Ich würde das jetzt nicht als großen Fehler bezeichnen, so wie du es gepostet hast, da es in diesem Fall nur eine einzige Datenbankoperation ist, und zwar eine lesende. Eine Transaktion macht nur dann Sinn wenn mehrere schreibende Datenbankoperationen durchgeführt werden sollen und diese eine gewisse Abhängigkeit untereinander haben. In deinem Fall ist es nur unnötig.

Hier ist übrigens was passendes zum Thema.

ms


----------



## y0dA (20. Nov 2007)

Also brauche ich nun keine Transaktion wenn ich aus der DB etwas lese? Geht aber nur mit HQL oder? Und wenn ich Proceduren der DB aufrufe ist das dann lesend oder scheibend?


----------



## ms (20. Nov 2007)

y0dA hat gesagt.:
			
		

> Also brauche ich nun keine Transaktion wenn ich aus der DB etwas lese? Geht aber nur mit HQL oder? Und wenn ich Proceduren der DB aufrufe ist das dann lesend oder scheibend?


1) Nein, sollte immer gehen.
2) Ein SELECT ist immer lesend, INSERT, UPDATE und DELETE schreibend. Selbsterklärend, oder? Für Stored Procedures gilt, soweit ich das verstanden habe mit Einschränkungen dasselbe. Siehe hier: http://www.hibernate.org/hib_docs/v3/reference/en/html_single/#sp_query

ms


----------



## y0dA (20. Nov 2007)

Danke für die Erklärungen (und was schreibend und was lesend ist hatte ich schon zuvor begriffen^^).

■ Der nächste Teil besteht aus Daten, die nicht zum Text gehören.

-- ==== Sys2Proof/Machine/HostInterface.lean ====
section
/-! DEFINITION. What the host does to the block (40_pipeline.md R130 to R135): reset it, supply words, place one word where
the next step's Decode stage takes it. -/

namespace Sys2Proof.Machine

/-- The word in the Decode stage: "Decode's input is `i = FD.r.instr`" (R105). -/
def wordInDecode (s : State) : Word := s.read.fd.instr

/-- `rst` (R135): the reset state of this machine's own configuration, with the same seeds at every reset (10_state.md R40). -/
def hostReset (s : State) : State := State.resetWith s.config

/-- The host supplies further words, in the order given (R130). -/
def supplyWords (ws : List Word) (s : State) : State := { s with input := s.input ++ ws }

/-- `s` as the step that fetched `w` leaves the Fetch/Decode latch, both sides alike after its Commit (R104, R125), and with a
no-op word to fetch where the host has supplied none, because a step takes one word (R130). -/
def placeFetched (w : Word) (s : State) : State :=
  { s with
    write.fd.instr := w
    read.fd.instr := w
    input := if s.input.isEmpty then [0x00000000#32] else s.input }

end Sys2Proof.Machine
end

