/-- R207, R53 (the spec's decisions D4 and D13): in both modes a load or store of an address of 1024 or more, which includes
every address negative in two's complement, is a MemOutOfRange that touches nothing. The rest of the state stays by the spec's
decision D5 (log entry 6), and the step's word is consumed (log entry 12). -/
def Obligations.OutOfRangeAccessFaults : Prop :=
  ∀ (i : Instr) (s : State) (w : Word) (rest : List Word), running s → s.input = w :: rest →
    decodeFault i s = none → executeFault s = none → s.read.em.memRead = true ∨ s.read.em.memWrite = true →
    (1024 ≤ s.read.em.aluResult.toNat ∨ s.read.em.aluResult.toInt < 0 →
      exec i s = .next { s with
        input := rest
        fault := some { cause := .memOutOfRange s.read.em.aluResult, step := s.steps + 1, stage := .memoryAccess } }) ∧
    (s.read.em.aluResult.toNat < 1024 → ∃ t, completesTo i s t)

/-! ## Each instruction in Decode: the step completes and DE holds what the spec gives the instruction -/

/-- R150, R106, R107: NOP latches no control and no field, and reads `x[0]` twice (the spec's decision D11). -/
def Obligations.NopCompletes : Prop :=
  ∀ (s : State) (w : Word) (rest : List Word), ready s w rest →
    ∃ t, completesTo .nop s t ∧ t.steps = s.steps + 1 ∧ t.write.de = t.read.de ∧
      t.read.de =
        { aluSrc := false, memRead := false, memToReg := false, memWrite := false, regDst := false, regWrite := false,
          aluOp := 0b00#2, seOffset := 0, funct := 0, writeRegR := 0, writeRegI := 0,
          readData1 := regGet s.regs 0, readData2 := regGet s.regs 0 }

/-- R160, R161, R106, R107: ADD and SUB latch the RFMT row, their function, both operands as they stand before this step's
Write-Back, and both destination fields. The marker 0b10 of the row is the spec's decision D9. -/
def Obligations.AddSubComplete : Prop :=
  ∀ (s : State) (w : Word) (rest : List Word) (rs rt rd : RegIdx) (x : BitVec 5), ready s w rest →
    (∃ t, completesTo (.add rs rt rd x) s t ∧ t.steps = s.steps + 1 ∧ t.write.de = t.read.de ∧
      t.read.de =
        { aluSrc := false, memRead := false, memToReg := false, memWrite := false, regDst := true, regWrite := true,
          aluOp := 0b10#2, seOffset := BitVec.signExtend 32 (rd ++ x ++ 0x20#6), funct := 0x20#6, writeRegR := rd,
          writeRegI := rt, readData1 := regGet s.regs rs, readData2 := regGet s.regs rt }) ∧
    (∃ t, completesTo (.sub rs rt rd x) s t ∧ t.steps = s.steps + 1 ∧ t.write.de = t.read.de ∧
      t.read.de =
        { aluSrc := false, memRead := false, memToReg := false, memWrite := false, regDst := true, regWrite := true,
          aluOp := 0b10#2, seOffset := BitVec.signExtend 32 (rd ++ x ++ 0x22#6), funct := 0x22#6, writeRegR := rd,
          writeRegI := rt, readData1 := regGet s.regs rs, readData2 := regGet s.regs rt })

/-- R180, R106, R107: LOAD latches its row, the base, and the fields Decode takes from its offset bits (R76). -/
def Obligations.LoadCompletes : Prop :=
  ∀ (s : State) (w : Word) (rest : List Word) (rs rt : RegIdx) (imm : Half), ready s w rest →
    ∃ t, completesTo (.load rs rt imm) s t ∧ t.steps = s.steps + 1 ∧ t.write.de = t.read.de ∧
      t.read.de =
        { aluSrc := true, memRead := true, memToReg := true, memWrite := false, regDst := false, regWrite := true,
          aluOp := 0b00#2, seOffset := imm.signExtend 32, funct := imm.extractLsb' 0 6, writeRegR := imm.extractLsb' 11 5,
          writeRegI := rt, readData1 := regGet s.regs rs, readData2 := regGet s.regs rt }

/-- R182, R106 to R108: STORE latches its row with the two don't-cares false, the base and the store value. -/
def Obligations.StoreCompletes : Prop :=
  ∀ (s : State) (w : Word) (rest : List Word) (rs rt : RegIdx) (imm : Half), ready s w rest →
    ∃ t, completesTo (.store rs rt imm) s t ∧ t.steps = s.steps + 1 ∧ t.write.de = t.read.de ∧
      t.read.de =
        { aluSrc := true, memRead := false, memToReg := false, memWrite := true, regDst := false, regWrite := false,
          aluOp := 0b00#2, seOffset := imm.signExtend 32, funct := imm.extractLsb' 0 6, writeRegR := imm.extractLsb' 11 5,
          writeRegI := rt, readData1 := regGet s.regs rs, readData2 := regGet s.regs rt }

/-- R162: Decode treats a register-format word with an unhandled function as RFMT and does not fault on it, in both modes. The
marker 0b10 of the row is the spec's decision D9. -/
def Obligations.UnhandledFunctDecodesAsRfmt : Prop :=
  ∀ (s : State) (w : Word) (rest : List Word) (rs rt rd : RegIdx) (x : BitVec 5) (f : Code6), ready s w rest →
    ∃ t, completesTo (.rfmtUnhandledFunct rs rt rd x f) s t ∧ t.steps = s.steps + 1 ∧ t.write.de = t.read.de ∧
      t.read.de =
        { aluSrc := false, memRead := false, memToReg := false, memWrite := false, regDst := true, regWrite := true,
          aluOp := 0b10#2, seOffset := BitVec.signExtend 32 (rd ++ x ++ f), funct := f, writeRegR := rd,
          writeRegI := rt, readData1 := regGet s.regs rs, readData2 := regGet s.regs rt }

/-- R205, R201 (the spec's decision D1), Fault mode: an unhandled opcode in Decode raises UnhandledOpcode with its word,
whatever the older instructions do. The state is otherwise the one before the step (the spec's decision D5, log entry 6), except
that the word supplied for the step is consumed (log entry 12). -/
def Obligations.UnhandledOpcodeFaultsInDecode : Prop :=
  ∀ (s : State) (w : Word) (rest : List Word) (op : Code6) (r : BitVec 26), running s → s.input = w :: rest →
    s.config.unhandledMode = .fault →
    exec (.unhandledOpcode op r) s = .next { s with
      input := rest
      fault := some { cause := .unhandledOpcode (op ++ r), step := s.steps + 1, stage := .decode } }

/-- R205 (the spec's decision D3), Retain mode: an unhandled opcode writes no field of DE, so Execute gets the previous decode
again, where the read side followed the write side (an invariant). -/
def Obligations.UnhandledOpcodeRetainsDecode : Prop :=
  ∀ (s : State) (w : Word) (rest : List Word) (op : Code6) (r : BitVec 26), ready s w rest →
    s.config.unhandledMode = .retain →
    ∃ t, completesTo (.unhandledOpcode op r) s t ∧ t.steps = s.steps + 1 ∧ t.write.de = s.write.de ∧
      t.read.de = s.write.de ∧ (readFollowsWrite s → t.read.de = s.read.de)

/-! ## Each instruction from Decode to Write-Back, alone in the pipeline: what it changes, and nothing else -/

/-- R150: a NOP changes no register and no memory word, whatever `x[0]` holds. Here and in the next three statements the words
after it are no-ops, which take the immediate branch of Execute by the spec's decision D12 (log entry 9). -/
def Obligations.NopChangesNothing : Prop :=
  ∀ (s : State) (w : Word) (rest : List Word), running s → drained s → s.input = 0 :: 0 :: 0 :: w :: rest →
    ∃ t1 t, completesTo .nop s t1 ∧ Host.Core.run core 3 t1 = .next t ∧ running t ∧
      t.regs = s.regs ∧ t.mem = s.mem ∧ t.config = s.config ∧ t.steps = s.steps + 4 ∧ t.input = rest

/-- R160, R161: alone in the pipeline, ADD and SUB change the register rd and no other, and no memory word. The no-ops
after them take the immediate branch by the spec's decision D12. -/
def Obligations.AddSubChangeOnlyDestination : Prop :=
  ∀ (s : State) (w : Word) (rest : List Word) (rs rt rd : RegIdx) (x : BitVec 5), running s → drained s →
    s.input = 0 :: 0 :: 0 :: w :: rest →
    (∃ t1 t, completesTo (.add rs rt rd x) s t1 ∧ Host.Core.run core 3 t1 = .next t ∧ running t ∧
      regGet t.regs rd = regGet s.regs rs + regGet s.regs rt ∧ (∀ q, q ≠ rd → regGet t.regs q = regGet s.regs q) ∧
      t.mem = s.mem ∧ t.config = s.config ∧ t.steps = s.steps + 4 ∧ t.input = rest) ∧
    (∃ t1 t, completesTo (.sub rs rt rd x) s t1 ∧ Host.Core.run core 3 t1 = .next t ∧ running t ∧
      regGet t.regs rd = regGet s.regs rs - regGet s.regs rt ∧ (∀ q, q ≠ rd → regGet t.regs q = regGet s.regs q) ∧
      t.mem = s.mem ∧ t.config = s.config ∧ t.steps = s.steps + 4 ∧ t.input = rest)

Also sollte ich eher auf Transaktionen verzichten, wenn ich nur ein Stmt gegen die DB absetze?


----------



## SnooP (20. Nov 2007)

Ich würde hier "Business"-Transaktionen und das Hibernate-Transaction-Objekt unterscheiden... letzteres gehört in das DAO und kapselt schreibende Operationen in einer Klammer, die dann in DB-Transaktionen mündet... letzten Endes hab ich in meinen DAOs eigentlich immer nur eine Operation gleichzeitig verpackt und mache für mehrere Operationen hintereinander halt immer wieder ne Transaction auf. 

Für tatsächliches Transaction-Handling empfiehlt sich imho Spring - da kannst du dann z.B. via Annotations oder nameConventions bestimmte Methoden unter Transaktionsverwaltung stellen - das ist imho sauberer noch als diese blöden Transaktionsklammern rumhängen zu haben - die ja nicht wirklich was mit der business-logik aber auch nich wirklich was mit der dao-logik zu tun haben.

wenn du nur ein Select machst, brauchst du keine Transaction, da kann ja auch kein rollback passieren  ... ansonsten ist die Operation aber genauso wie das Erstellen der Session nicht teuer.


----------



## ms (20. Nov 2007)

y0dA hat gesagt.:
			
		

> Danke für die Erklärungen (und was schreibend und was lesend ist hatte ich schon zuvor begriffen^^).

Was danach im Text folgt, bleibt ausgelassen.